# Goal of the exercise
For this exercise, please find the lines in the entries that include the word "which" and copy them.
BEGIN
-- ==== Sys2Proof/Machine/HostIf.lean ====
section
/-! DEFINITION. The host's attachment over Ethernet: endpoint registers (R44, R45), sessions and messages (R38-R42), events (R43) and
frames (R36, R37). -/

namespace Sys2Proof.Machine

/-! Endpoint registers. -/

/-- The part code of EPID (R446). -/
def partCode (p : Part) : Nat :=
  match p with
  | .e768D => 0x0768
  | .e2688P => 0x2688
  | .e3072P => 0x3072
  | .e3072M => 0x3072

/-- EPID (R446): the serial is never 0. -/
def epidWord (s : State) : Word :=
  word (max 1 Config.serial.toNat * 2 ^ 32 + partCode s.part * 2 ^ 16 + Config.revision.toNat)

/-- A drop counter of both ports (R44). -/
def dropWord (m : Sparse Nat) : Word := word (sparseGet 0 m 1 * 2 ^ 32 + sparseGet 0 m 0)

/-- Eight bytes of a byte array from an offset. -/
def bytesWord (m : Sparse Byte) (o : Nat) : Word := word (leNat ((List.range 8).map (fun i => sparseGet 0 m (o + i))))

/-- Eight bytes of a byte array replaced. -/
def bytesPut (m : Sparse Byte) (o : Nat) (v : Word) : Sparse Byte :=
  (leBytes 8 v.toNat).zipIdx.foldl (fun m e => sparseSet 0 m (o + e.2) e.1) m

/-- Eight bytes of a list from an offset. -/
def listWord (b : List Byte) (o : Nat) : Word := word (leNat ((List.range 8).map (fun i => nth 0 b (o + i))))

/-- DROPFCS read, which clears it (R44). -/
def readDropfcs (s : State) : Word × State := (dropWord s.ep.dropfcs, { s with ep := { s.ep with dropfcs := [] } })

/-- DROPSEC read, which clears it (R44). -/
def readDropsec (s : State) : Word × State := (dropWord s.ep.dropsec, { s with ep := { s.ep with dropsec := [] } })

/-- DROPHDR read, which clears it (R44). -/
def readDrophdr (s : State) : Word × State := (dropWord s.ep.drophdr, { s with ep := { s.ep with drophdr := [] } })

/-- EVLOST read, which clears it (R44). -/
def readEvlost (s : State) : Word × State := (word s.ep.evlost, { s with ep := { s.ep with evlost := 0 } })

/-- An endpoint register read (R44): an offset that names none reads as zero. -/
def epRead (s : State) (o : Nat) : Word × State :=
  match o with
  | 0x0000 => (epidWord s, s)
  | 0x0008 => (s.ep.epctl, s)
  | 0x0010 => (s.ep.pkgid, s)
  | 0x0018 => (s.ep.pwrcap, s)
  | 0x0020 => (s.bootstat, s)
  | 0x0050 => readDropfcs s
  | 0x0058 => readDropsec s
  | 0x0060 => readDrophdr s
  | 0x0068 => readEvlost s
  | 0x0070 => (s.ep.hport, s)
  | 0x0078 => (s.ep.vlan, s)
  | 0x0220 => (attctlWord s, s)
  | _ =>
    if 0x0030 ≤ o ∧ o < 0x0050 then (sparseGet 0 s.ep.eoldie ((o - 0x0030) / 8), s)
    else if 0x0100 ≤ o ∧ o < 0x0180 then (bytesWord s.ep.ipv6a (o - 0x0100), s)
    else if 0x0200 ≤ o ∧ o < 0x0220 then (bytesWord s.ep.attnonce (o - 0x0200), s)
    else if 0x0300 ≤ o ∧ o < 0x0318 then (bytesWord s.ep.evdest (o - 0x0300), s)
    else if 0x0400 ≤ o ∧ o < 0x0420 then (listWord s.ep.meas (o - 0x0400), s)
    else if 0x1000 ≤ o ∧ o < 0x9000 then (listWord s.ep.report (o - 0x1000), s)
    else (0, s)

/-- EPCTL after a write (R45): clearing both port enables is ignored in that field. -/
def epctlWrite (old v : Word) : Word :=
  let ports := if field v 0 2 = 0 then field old 0 2 else field v 0 2
  word (field v 8 8 * 2 ^ 8 + field v 2 2 * 4 + ports)

/-- The endpoint with EPCTL written; without PTPEN the tick runs free at the nominal rate (R46). -/
def writeEpctl (s : State) (v : Word) : State :=
  let s : State := { s with ep := { s.ep with epctl := epctlWrite s.ep.epctl v } }
  if flag v 2 then s else { s with ptp := { s.ptp with locked := [], slew := 0, toward := 0, rate := 0, part := 0 } }

/-- An endpoint register written (R44): RO fields and offsets that name no register ignore it. -/
def epWrite (s : State) (o : Nat) (v : Word) : State :=
  let upd (f : Endpoint → Endpoint) : State := { s with ep := f s.ep }
  match o with
  | 0x0008 => writeEpctl s v
  | 0x0010 => upd (fun e => { e with pkgid := word (field v 0 8) })
  | 0x0018 => upd (fun e => { e with pwrcap := word (field v 0 12) })
  | 0x0028 => if flag v 0 then bootGo s else s
  | 0x0070 => upd (fun e => { e with hport := word (field v 0 16) })
  | 0x0078 => upd (fun e => { e with vlan := word (field v 16 12 * 2 ^ 16 + field v 0 12) })
  | 0x0220 => if flag v 0 then attGo s else s
  | 0x0310 => upd (fun e => { e with evdest := bytesPut e.evdest 16 (word (field v 0 16)) })
  | _ =>
    if 0x0100 ≤ o ∧ o < 0x0180 then upd (fun e => { e with ipv6a := bytesPut e.ipv6a (o - 0x0100) v })
    else if 0x0200 ≤ o ∧ o < 0x0220 then upd (fun e => { e with attnonce := bytesPut e.attnonce (o - 0x0200) v })
    else if 0x0300 ≤ o ∧ o < 0x0310 then upd (fun e => { e with evdest := bytesPut e.evdest (o - 0x0300) v })
    else s

/-- ENDPOINT_REG_WRITE (R44, R276): an aligned host write to a register by its physical address, or nothing. -/
def execEndpointRegWrite (addr : Nat) (value : Word) (s : State) : Out :=
  match paKind s (addr / 8 * 8) with
  | .endpoint o => .next (epWrite s o value)
  | .config m o => .next (configWrite (serveSure (fun _ => true) s) m o value)
  | _ => .next s

/-- A clearing register read by itself: `readback` holds what it returned. -/
def readClear (r : Word × State) : Out :=
  let s : State := r.2
  .next { s with ep := { s.ep with readback := r.1 } }

/-- DROPFCS_READ (R44). -/
def execDropfcsRead (s : State) : Out := readClear (readDropfcs s)

/-- DROPSEC_READ (R44). -/
def execDropsecRead (s : State) : Out := readClear (readDropsec s)

/-- DROPHDR_READ (R44). -/
def execDrophdrRead (s : State) : Out := readClear (readDrophdr s)

/-- EVLOST_READ (R44). -/
def execEvlostRead (s : State) : Out := readClear (readEvlost s)

/-- MCLOST_READ (R269). -/
def execMclostRead (die : Nat) (s : State) : Out := readClear (mclostGet s die)

/-- CARVE_WRITE (R200). -/
def execCarveWrite (mpt : Nat) (value : Word) (s : State) : Out :=
  if mpt < s.part.mpts then .next (carveStore (serveSure (fun _ => true) s) mpt value) else .next s

/-! Frames and ports (R36, R37). -/

/-- FRAME_DROP (R37, R38): a frame that comes in at a port; one that is not dropped is left to the row of its message. -/
def execFrameDrop (port : Nat) (f : Frame) (s : State) : Out := .next (takeFrame { f with port := port } (fun _ s => s) s)

/-- NEIGHBOUR_SOLICITATION (R36), in a frame that R37 does not drop: answered with an advertisement for the port's addresses. -/
def execNeighbourSolicitation (port : Nat) (addr : BitVec 128) (s : State) : Out :=
  if portOpen s port && portAddress s port addr then
    .next (countSent port { s with ep := { s.ep with adverts := s.ep.adverts ++ [(viaPort s port, addr)] } })
  else .next s

/-- HOST_PORT_LINK_UP (R36). -/
def execHostPortLinkUp (port : Nat) (s : State) : Out :=
  .next { s with ep := { s.ep with linkUp := sparseSet true s.ep.linkUp port true } }

/-- HOST_PORT_LINK_DOWN (R43): a LINKDOWN event of kind 2. -/
def execHostPortLinkDown (port : Nat) (s : State) : Out :=
  if s.ep.portsUp ∧ port < 2 ∧ sparseGet true s.ep.linkUp port then
    let s : State := { s with ep := { s.ep with linkUp := sparseSet true s.ep.linkUp port false } }
    .next (s.hostEvent 4 (leBytes 8 2) (leBytes 8 port))
  else .next s

/-! Events (R43). -/

/-- Queued events sent while fewer than 16 are unacknowledged. -/
def pumpEvents : Nat → State → State
  | 0, s => s
  | n + 1, s =>
    match s.ep.queued with
    | [] => s
    | e :: es =>
      if s.ep.unacked.length < 16 then
        pumpEvents n (sendEvents [e] { s with ep := { s.ep with queued := es, unacked := s.ep.unacked ++ [e] } })
      else s

/-- A response of the host on the event session (R43): it acknowledges the event of its SEQ. -/
def ackEvent (m : HostMsg) (s : State) : State :=
  if m.resp ∧ m.kind = 4 ∧ m.session = 0xFFFF then
    pumpEvents 16 { s with ep := { s.ep with unacked := s.ep.unacked.filter (fun e => decide (e.seq ≠ m.seq.toNat)) } }
  else s

/-- EVENT_ACK (R43). -/
def execEventAck (f : Frame) (s : State) : Out := .next (takeFrame f ackEvent s)

/-- The ring cycles of a millisecond: that clock runs at 1.7 GHz at every throttle step (R30, R109). -/
def ringMillisecond : Nat := 1700000

/-- EVENT_RETRANSMIT (R43): every 1 ms. -/
def execEventRetransmit (s : State) : Out :=
  if s.ep.resentAt + ringMillisecond ≤ s.ring.cycle then
    .next (sendEvents s.ep.unacked { s with ep := { s.ep with resentAt := s.ring.cycle } })
  else .next s

/-! Sessions (R40). -/

/-- The answer to a request: at once, with a status and a payload, or once its task has been judged (R42) or its words performed (R41). -/
inductive Answer where
  | now (status : Nat) (payload : List Byte)
  | later
  deriving DecidableEq, Repr

/-- The session of a number. -/
def sessionOf (s : State) (id : Nat) : Option Session := s.ep.sessions.find? (fun x => decide (x.id = id))

/-- The state with a session changed. -/
def updSession (s : State) (id : Nat) (f : Session → Session) : State :=
  { s with ep := { s.ep with sessions := s.ep.sessions.map (fun x => if x.id = id then f x else x) } }

/-- The session that has been idle longest. -/
def idlest : List Session → Option Session
  | [] => none
  | x :: xs =>
    match idlest xs with
    | some y => if y.last < x.last then some y else some x
    | none => some x

/-- Room for a new session (R40): none where 64 are known and none of them has been idle for 10 s. -/
def sessionRoom (s : State) : Option State :=
  if s.ep.sessions.length < 64 then some s
  else match idlest s.ep.sessions with
    | some x =>
      if x.last + 10000 * ringMillisecond ≤ s.ring.cycle then
        some { s with ep := { s.ep with sessions := s.ep.sessions.filter (fun y => decide (y.id ≠ x.id)) } }
      else none
    | none => none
END
# Expected answer
/-- DROPFCS read, which clears it (R44). -/
/-- DROPSEC read, which clears it (R44). -/
/-- DROPHDR read, which clears it (R44). -/
/-- EVLOST read, which clears it (R44). -/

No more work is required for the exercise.